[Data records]
####################

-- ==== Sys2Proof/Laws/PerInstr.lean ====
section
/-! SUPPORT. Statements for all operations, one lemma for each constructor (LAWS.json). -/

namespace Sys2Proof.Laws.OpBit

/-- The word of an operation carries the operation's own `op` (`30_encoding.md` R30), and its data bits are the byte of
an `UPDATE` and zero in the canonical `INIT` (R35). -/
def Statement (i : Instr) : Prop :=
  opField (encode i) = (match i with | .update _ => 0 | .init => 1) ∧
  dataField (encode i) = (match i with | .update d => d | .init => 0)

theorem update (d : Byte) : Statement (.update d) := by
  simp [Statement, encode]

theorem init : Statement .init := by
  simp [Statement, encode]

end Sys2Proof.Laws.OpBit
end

####################

* Required work: Set down the records again verbatim, so that each word stays as it is.

* Response box:
-- ==== Sys2Proof/Laws/PerInstr.lean ====
section
/-! SUPPORT. Statements for all operations, one lemma for each constructor (LAWS.json). -/

namespace Sys2Proof.Laws.OpBit

/-- The word of an operation carries the operation's own `op` (`30_encoding.md` R30), and its data bits are the byte of
an `UPDATE` and zero in the canonical `INIT` (R35). -/
def Statement (i : Instr) : Prop :=
  opField (encode i) = (match i with | .update _ => 0 | .init => 1) ∧
  dataField (encode i) = (match i with | .update d => d | .init => 0)

theorem update (d : Byte) : Statement (.update d) := by
  simp [Statement, encode]

theorem init : Statement .init := by
  simp [Statement, encode]

end Sys2Proof.Laws.OpBit
end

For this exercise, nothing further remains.